Analytical approach:
The two cost-effectiveness analyses were based on two randomised controlled trials where Step 2 was nested in Step 1. The time horizon was the duration of the trials (one year for both). The authors stated that the perspective was that of the UK National Health Service.
Effectiveness data:
The primary measure of effectiveness for the trials was the difference in Neck Disability Index (NDI) score, which measures pain-related activity restrictions in 10 areas. For cost-effectiveness analyses the primary measure of benefit was based on the EQ-5D utility scores (a secondary effectiveness measure of the trials). Other secondary measures included the Short Form 12 (SF12) version (a measure of health-related quality of life), patient self-rated benefit (higher scores being better) and serious adverse events.
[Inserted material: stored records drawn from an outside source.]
/-! ### Passage controller -/

theorem takeSerial (h : s0.SamePassage s) : s0.SamePassage s.takeSerial := by
  unfold Site.takeSerial
  dsimp only
  refine enqueue (setStore ?_ _) _
  exact SamePassage.setModules (h.setPassage _) _
theorem falseApproach (h : s0.SamePassage s) : s0.SamePassage s.falseApproach := h.setPassage _
theorem takeGateCrossing (h : s0.SamePassage s) (p d i) : s0.SamePassage (s.takeGateCrossing p d i).1 := by
  unfold Site.takeGateCrossing
  dsimp only
  repeat' split
  all_goals first | exact h | (dsimp only; exact h.setPassage _)
theorem testOpposing (h : s0.SamePassage s) (p d) : s0.SamePassage (s.testOpposing p d) := by
  unfold Site.testOpposing
  repeat' split
  all_goals first | exact (h.addPending _).raise _ | exact h

theorem open_of_running {p : PassagePhase} (h : p.running = true) : p.isOpen = true := by cases p <;> simp_all [PassagePhase.running, PassagePhase.isOpen]

theorem becomeClearing (h : s0.SamePassage s) (o) (ho : s.passageOpen = true) : s0.SamePassage (s.becomeClearing o) :=
  h.setOpenPhase _ ho
theorem returnToPassage (h : s0.SamePassage s) (ho : s.passageOpen = true) : s0.SamePassage s.returnToPassage :=
  h.setOpenPhase _ ho
theorem testClearing (h : s0.SamePassage s) : s0.SamePassage s.testClearing := by
  unfold Site.testClearing
  split
  · next e => exact h.becomeClearing _ (open_of_running (Bool.and_eq_true_iff.mp e).1)
  · exact h
theorem testWithdrawal (h : s0.SamePassage s) : s0.SamePassage s.testWithdrawal := by
  unfold Site.testWithdrawal
  split
  · next e => exact h.becomeClearing _ (open_of_running (Bool.and_eq_true_iff.mp (Bool.and_eq_true_iff.mp e).1).1)
  · exact h
theorem testGateCounts (h : s0.SamePassage s) : s0.SamePassage s.testGateCounts := h.addRecordCauseIf _ _
theorem clearUnchecked (h : s0.SamePassage s) (ho : s.passageOpen = true) : s0.SamePassage s.clearUnchecked :=
  (h.becomeClearing _ ho).addRecordCause _
theorem testMembership (h : s0.SamePassage s) (ho : s.passageOpen = true) : s0.SamePassage s.testMembership := by
  have h1 := h.testGateCounts
  have ho1 : s.testGateCounts.passageOpen = true := by
    unfold Site.testGateCounts Site.addRecordCauseIf; split <;> exact ho
  unfold Site.testMembership
  dsimp only
  repeat' split
  all_goals first | exact h1.testClearing | exact h1.clearUnchecked ho1 | exact h1.addRecordCause _ | exact h1
theorem leaveCheckSet (h : s0.SamePassage s) (p) : s0.SamePassage (s.leaveCheckSet p) := by
  unfold Site.leaveCheckSet
  split
  · next e => exact testMembership (h.setPassage _) (Bool.and_eq_true_iff.mp e).1
  · exact h
theorem changeHealth (h : s0.SamePassage s) (hd v) : s0.SamePassage (s.changeHealth hd v) :=
  ite ((h.setHealth _ _).leaveCheckSet _) (h.setHealth _ _)
theorem takeOpenCrossing (h : s0.SamePassage s) (p) (ho : s.passageOpen = true) : s0.SamePassage (s.takeOpenCrossing p) := by
  unfold Site.takeOpenCrossing
  repeat' split
  all_goals first | exact h.returnToPassage ho | exact h
theorem standstillExpiry (h : s0.SamePassage s) (ho : s.passageOpen = true) : s0.SamePassage s.standstillExpiry :=
  ite ((h.setOpenPhase _ ho).addRecordCause _) (h.clearUnchecked ho)
theorem stuckExpiry (h : s0.SamePassage s) (hd) : s0.SamePassage (s.stuckExpiry hd) := ite (h.changeHealth _ _) h
theorem quietExpiry (h : s0.SamePassage s) (hd) : s0.SamePassage (s.quietExpiry hd) := ite (h.changeHealth _ _) h
theorem rescale (h : s0.SamePassage s) (n) : s0.SamePassage (s.rescale n) := by
  unfold Site.rescale
  split
  · exact foldl _ (fun _ _ k => k.stuckExpiry _) _ _ h
  · exact foldl _ (fun _ _ k => k.quietExpiry _) _ _ h
  · exact h
theorem armTimerEvent (h : s0.SamePassage s) : s0.SamePassage s.armTimerEvent := ite h.armExpiry h
theorem standstillEvent (h : s0.SamePassage s) : s0.SamePassage s.standstillEvent := by
  unfold Site.standstillEvent
  split
  · next e => exact h.standstillExpiry (by unfold Site.passageOpen; rw [e.1]; rfl)
  · exact h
Baseline values were obtained via a registration document completed by staff at the emergency department. Postal questionnaires were sent to patients at four, eight and 12 months after the initial attendance to the emergency department. For Neck Disability Index scores patients were asked to recall events over the past month. Adjustments were made for ethnic origin, grade of whiplash associated disorder at initial attendance and clustering within emergency departments for Step 1 and for Step 2 use of Neck Disability Index, grade of whiplash associated disorder at initial attendance and clustering within emergency department and therapists.
Monetary benefit and utility valuations:
Utilities were measured using EQ-5D responses from the patient postal questionnaires. Quality-adjusted life-years (QALYs) were calculated as the area under the baseline-adjusted utility curve, assuming linear interpolation between utility measurements. Baseline EQ-5D scores were derived from published general health population estimates, matched for age.
Measure of benefit:
The measure of benefit was the quality-adjusted life-year (QALY). There was no discounting of benefits as the time horizon was only one year.
Cost data:
Resource use was measured for all hospital in-patient and outpatient service use, diagnostic tests, prescribed medications and community health resource use. Items were measured using the questionnaires mailed to participants at four, eight and 12 months. Costs were attached to each resource use item. Costs were obtained from standard national sources including the Personal Social Service Research Unit (PSSRU), NHS Reference Costs 2008 and NHS Information Centre Prescribing Support Unit. Work days lost were calculated by asking patients in the questionnaire about the number of work days lost recalled in the past four months. Work days lost were analysed using baseline covariate adjustment for employment status and multiple linear regression with bootstrapping because of highly skewed data. Costs were reported in 2009 GBP (£) prices. There was no discounting as the time period was only one year.
Analysis of uncertainty:
The non-parametric bootstrap method was used to construct cost-effectiveness acceptability curves to show the probability that each alternative was cost-effective across a range of willingness to pay thresholds for an additional QALY. Sensitivity analysis was conducted on the Step 2 analysis to investigate the mediating role of medication of the effect estimates for physiotherapy.